/-- Settles O41: a decimal text is the number's digits in base 10. -/
theorem decimalTextReadsBack : Obligations.DecimalTextReadsBack := by
  refine ⟨fun n => ?_, rfl, fun k => ⟨fun hk => ?_, fun hk => ?_⟩⟩
  · rw [decimal_toList]
    refine ⟨fun c hc => isDigit_bounds (Nat.isDigit_of_mem_toDigits (by decide) (by decide) hc), Nat.toDigits_ne_nil,
      head?_toDigits_ne_zero, ?_⟩
    simpa only [Nat.ofDigitChars, Nat.mul_comm 10] using Nat.ofDigitChars_toDigits (b := 10) (n := n) (by decide) (by decide)
  · rw [signedDecimal, if_neg (by omega), show k.natAbs = k.toNat by omega]
  · rw [signedDecimal, if_pos hk, show k.natAbs = (-k).toNat by omega]

/-- Settles O42: `dispText` by the sign of the displacement. -/
theorem memoryOperandText : Obligations.MemoryOperandText := by
  refine ⟨fun b rm k => ⟨?_, fun h => ?_, fun h => ?_, fun h => ?_, rfl⟩, rfl, rfl, rfl, rfl, rfl, rfl, rfl, rfl⟩
  · simp [Operand.text, dispText]
  · simp [Operand.text, dispText, h]
  · have hn : k.toInt.natAbs = k.toInt.toNat := by omega
    simp [Operand.text, dispText, h, h.ne', hn, String.append_assoc]
  · have hn : k.toInt.natAbs = (-k.toInt).toNat := by omega
    simp [Operand.text, dispText, h.ne, h.not_gt, hn, String.append_assoc]

end Sys2Proof
end

section
/-! The text of a line from its operands (R100-R105). -/

namespace Sys2Proof

/-- Only an immediate's text depends on what stands beside it (R105). -/
theorem Ea.text_operand (ea : Ea) (w b : Bool) : (ea.operand w).text b = (ea.operand w).text false := by
  cases ea <;> rfl

theorem Ea.isMemory_operand {ea : Ea} (hea : ∀ rm, ea ≠ .reg rm) (w : Bool) : (ea.operand w).isMemory = true := by
  cases ea with
  | reg rm => exact absurd rfl (hea rm)
  | _ => rfl

/-- The text of a register operand beside an r/m operand, which D orders (R93, R100). -/
theorem renderLine_orderByD {o : Operand} {name : String} (ho : ∀ b, o.text b = name) (mnemonic : String) (d w : Bool)
    (ea : Ea) :
    renderLine mnemonic (orderByD d o (ea.operand w)) =
      if d then mnemonic ++ " " ++ name ++ ", " ++ (ea.operand w).text false
      else mnemonic ++ " " ++ (ea.operand w).text false ++ ", " ++ name := by
  cases d <;> simp [orderByD, renderLine, ho, Ea.text_operand]

/-- An immediate beside a register shows no width (R105). -/
theorem Instr.line_register_immediate {i : Instr} {v : View} {x : Word} {tag : Tag}
    (hops : i.operands = [.reg v, .imm x tag]) :
    i.line = i.mnemonic ++ " " ++ v.name ++ ", " ++ signedDecimal x.toInt := by
  have hreg : (Operand.reg v).isMemory = false := rfl
  simp [Instr.line, hops, renderLine, hreg, Operand.text]

theorem Tag.text_tagOf (w : Bool) : (tagOf w).text = if w then "word " else "byte " := by cases w <;> rfl

/-- An immediate beside memory shows its width (R105). -/
theorem Instr.line_memory_immediate {i : Instr} {ea : Ea} {w : Bool} {x : Word} (hea : ∀ rm, ea ≠ .reg rm)
    (hops : i.operands = [ea.operand w, .imm x (tagOf w)]) :
    i.line = i.mnemonic ++ " " ++ (ea.operand w).text false ++ ", " ++ (if w then "word " else "byte ") ++
      signedDecimal x.toInt := by
  have himm : (Operand.imm x (tagOf w)).text true = (tagOf w).text ++ signedDecimal x.toInt := rfl
  simp only [Instr.line, hops, renderLine, Ea.isMemory_operand hea, Ea.text_operand, himm, Tag.text_tagOf, String.append_assoc]

theorem sext16_toInt (lo : Byte) : (sext16 lo).toInt = lo.toInt := BitVec.toInt_signExtend_of_le (by decide)

/-- Sign extension keeps the byte (R8). -/
theorem sext16_toNat_mod (lo : Byte) : (sext16 lo).toNat % 256 = lo.toNat := by
  have h : (sext16 lo).setWidth 8 = lo := by
    apply BitVec.eq_of_getLsbD_eq
    intro i hi
    simp [sext16, BitVec.getElem_signExtend, hi, hi.trans (show 8 < 16 by decide)]
  simpa using congrArg BitVec.toNat h

end Sys2Proof
end

section
/-! The mov family (R130-R136). -/

namespace Sys2Proof.Machine

/-- The next state of an instruction from the state its commit starts from, its line and its length. -/
theorem exec_of_commit {i : Instr} {s s' : State} {line : String} {p : Nat} (hexec : exec i s = commit i s')
    (hline : i.line = line) (hpos : s'.pos + i.len = p) :
    exec i s = .next { s' with out := s'.out ++ [line], pos := p } := by
  rw [hexec, commit_eq, hline, hpos]

/-- Settles O33: the commit of 88-8B starts from the state itself. -/
theorem movRegisterMemoryOnlyRenders : Obligations.MovRegisterMemoryOnlyRenders := by
  intro d w reg ea s
  exact exec_of_commit rfl (renderLine_orderByD (fun _ => rfl) "mov" d w ea) (Nat.add_assoc ..).symm

/-- Settles O34: the commit of 8C and 8E starts from the state itself. -/
theorem segmentMovesOnlyRender : Obligations.SegmentMovesOnlyRender := by
  refine ⟨fun sr ea s => ⟨?_, ?_⟩, fun _ sr => ⟨rfl, segTable_code sr⟩, rfl, rfl, rfl, rfl, rfl, rfl, rfl, rfl⟩
  · exact exec_of_commit rfl (renderLine_orderByD (fun _ => rfl) "mov" false true ea) (Nat.add_assoc ..).symm
  · exact exec_of_commit rfl (renderLine_orderByD (fun _ => rfl) "mov" true true ea) (Nat.add_assoc ..).symm

theorem accumulator_name (w : Bool) : (accumulator w).name = if w then "ax" else "al" := by cases w <;> rfl

/-- Settles O35: the commit of A0-A3 starts from the state itself. -/
theorem accumulatorMovesOnlyRender : Obligations.AccumulatorMovesOnlyRender := by
  intro w addr s
  rw [← accumulator_name]
  exact ⟨exec_of_commit rfl rfl rfl, exec_of_commit rfl rfl rfl⟩

/-- Settles O36: one put, through a byte view or a word view. -/
theorem movImmediateToRegister : Obligations.MovImmediateToRegister := by
  refine ⟨fun reg lo s => ?_, fun reg x s => ?_⟩
  · have hcls := byteView_cls_ne_full reg
    refine ⟨s.regs.put (byteView reg) (sext16 lo), ?_, ?_, fun v hv hne => RegFile.get_put_other_byte _ _ hv hcls hne,
      fun st hst => RegFile.read_put_other _ _ _ hst⟩
    · rw [← sext16_toInt]
      exact exec_of_commit (s' := s.put (byteView reg) (sext16 lo)) rfl (Instr.line_register_immediate rfl) rfl
    · apply BitVec.eq_of_toNat_eq
      rw [RegFile.get_put_byte _ _ hcls, sext16_toNat_mod, zext16_toNat]
  · exact ⟨s.regs.put (wordView reg) x,
      exec_of_commit (s' := s.put (wordView reg) x) rfl (Instr.line_register_immediate rfl) rfl,
      RegFile.get_put_full _ _ (wordView_cls reg), fun st hst => RegFile.read_put_other _ _ _ hst⟩

/-- Settles O37: a register destination takes one put, through a word or a byte view as W says; memory is left alone. -/
theorem movImmediateToRegisterOrMemory : Obligations.MovImmediateToRegisterOrMemory := by
  refine ⟨fun rm data s => ⟨s.regs.put (regTable data.w rm) data.value, ?_, fun hw => ?_, fun hw => ?_,
    fun st hst => RegFile.read_put_other _ _ _ hst⟩, fun ea data s hea => ?_⟩
  · exact exec_of_commit (s' := s.put (regTable data.w rm) data.value) rfl (Instr.line_register_immediate rfl)
      (Nat.add_assoc ..).symm
  · rw [hw]
    exact RegFile.get_put_full _ _ (wordView_cls rm)
  · have hcls := byteView_cls_ne_full rm
    rw [hw]
    exact ⟨RegFile.get_put_byte _ _ hcls, fun v hv hne => RegFile.get_put_other_byte _ _ hv hcls hne⟩
  · have hexec : exec (.movImmRm ea data) s = commit (.movImmRm ea data) s :=
      congrArg (commit _) (s.updateRm_memory data.w ea _ hea)
    refine exec_of_commit hexec (Instr.line_memory_immediate hea rfl) ?_
    simp only [Instr.len, Nat.add_assoc]

end Sys2Proof.Machine
end

section
/-! The add/sub immediate group (R150-R153). -/

namespace Sys2Proof.Machine

/-! ### The arithmetic of R152 -/

theorem addResult_toNat (x imm : Word) : ((addResult x imm).toNat : Int) = (x.toNat + imm.toInt) % 65536 := by
  rw [addResult, BitVec.toNat_ofInt]
  omega

theorem subResult_toNat (x imm : Word) : ((subResult x imm).toNat : Int) = (x.toNat - imm.toInt) % 65536 := by
  rw [subResult, BitVec.toNat_ofInt]
  omega

/-- A byte result does not depend on the immediate's sign: both readings of a byte agree modulo 256 (R152). -/
theorem sext16_toInt_emod (lo : Byte) : (sext16 lo).toInt % 256 = lo.toNat := by
  rw [sext16_toInt, BitVec.toInt_eq_toNat_cond]
  omega

/-- The width of opcode 83's immediate is always a word (R87): the separator and the width as the renderer joins them. -/
theorem append_comma_word (line : String) : line ++ ", word " = line ++ ", " ++ "word " := by
  rw [String.append_assoc]
  rfl

/-! ### What an instruction with an immediate source commits -/

section
variable {i : Instr} {s : State} {rm : BitVec 3} {x y : Word} {tag : Tag}

/-- The next state of an instruction that puts a word into a register beside its immediate. -/
theorem exec_put {v : View} (hexec : exec i s = commit i (s.put v y)) (hops : i.operands = [.reg v, .imm x tag]) :
    exec i s = .next { s with
      regs := s.regs.put v y, out := s.out ++ [i.mnemonic ++ " " ++ v.name ++ ", " ++ signedDecimal x.toInt]
      pos := s.pos + i.len } :=
  exec_of_commit hexec (Instr.line_register_immediate hops) rfl

/-- A word register takes all of the result (R25, R152). -/
theorem exec_put_word {k : Int} (hexec : exec i s = commit i (s.put (wordView rm) y))
    (hops : i.operands = [.reg (wordView rm), .imm x tag]) (hy : (y.toNat : Int) = k) :
    ∃ r, exec i s = .next { s with
        regs := r, out := s.out ++ [i.mnemonic ++ " " ++ (wordView rm).name ++ ", " ++ signedDecimal x.toInt]
        pos := s.pos + i.len } ∧
      ((r.get (wordView rm)).toNat : Int) = k ∧
      ∀ st, st ≠ (wordView rm).storage → r.read st = s.regs.read st :=
  ⟨_, exec_put hexec hops, by rw [RegFile.get_put_full _ _ (wordView_cls rm), hy], fun _ => RegFile.read_put_other _ _ _⟩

____

• Problem details:
Repeat, character for character, the lines of the material above from the line with "intro d w reg ea s" through the line with "Obligations.SegmentMovesOnlyRender := by".

• Task output:
  intro d w reg ea s
  exact exec_of_commit rfl (renderLine_orderByD (fun _ => rfl) "mov" d w ea) (Nat.add_assoc ..).symm

/-- Settles O34: the commit of 8C and 8E starts from the state itself. -/
theorem segmentMovesOnlyRender : Obligations.SegmentMovesOnlyRender := by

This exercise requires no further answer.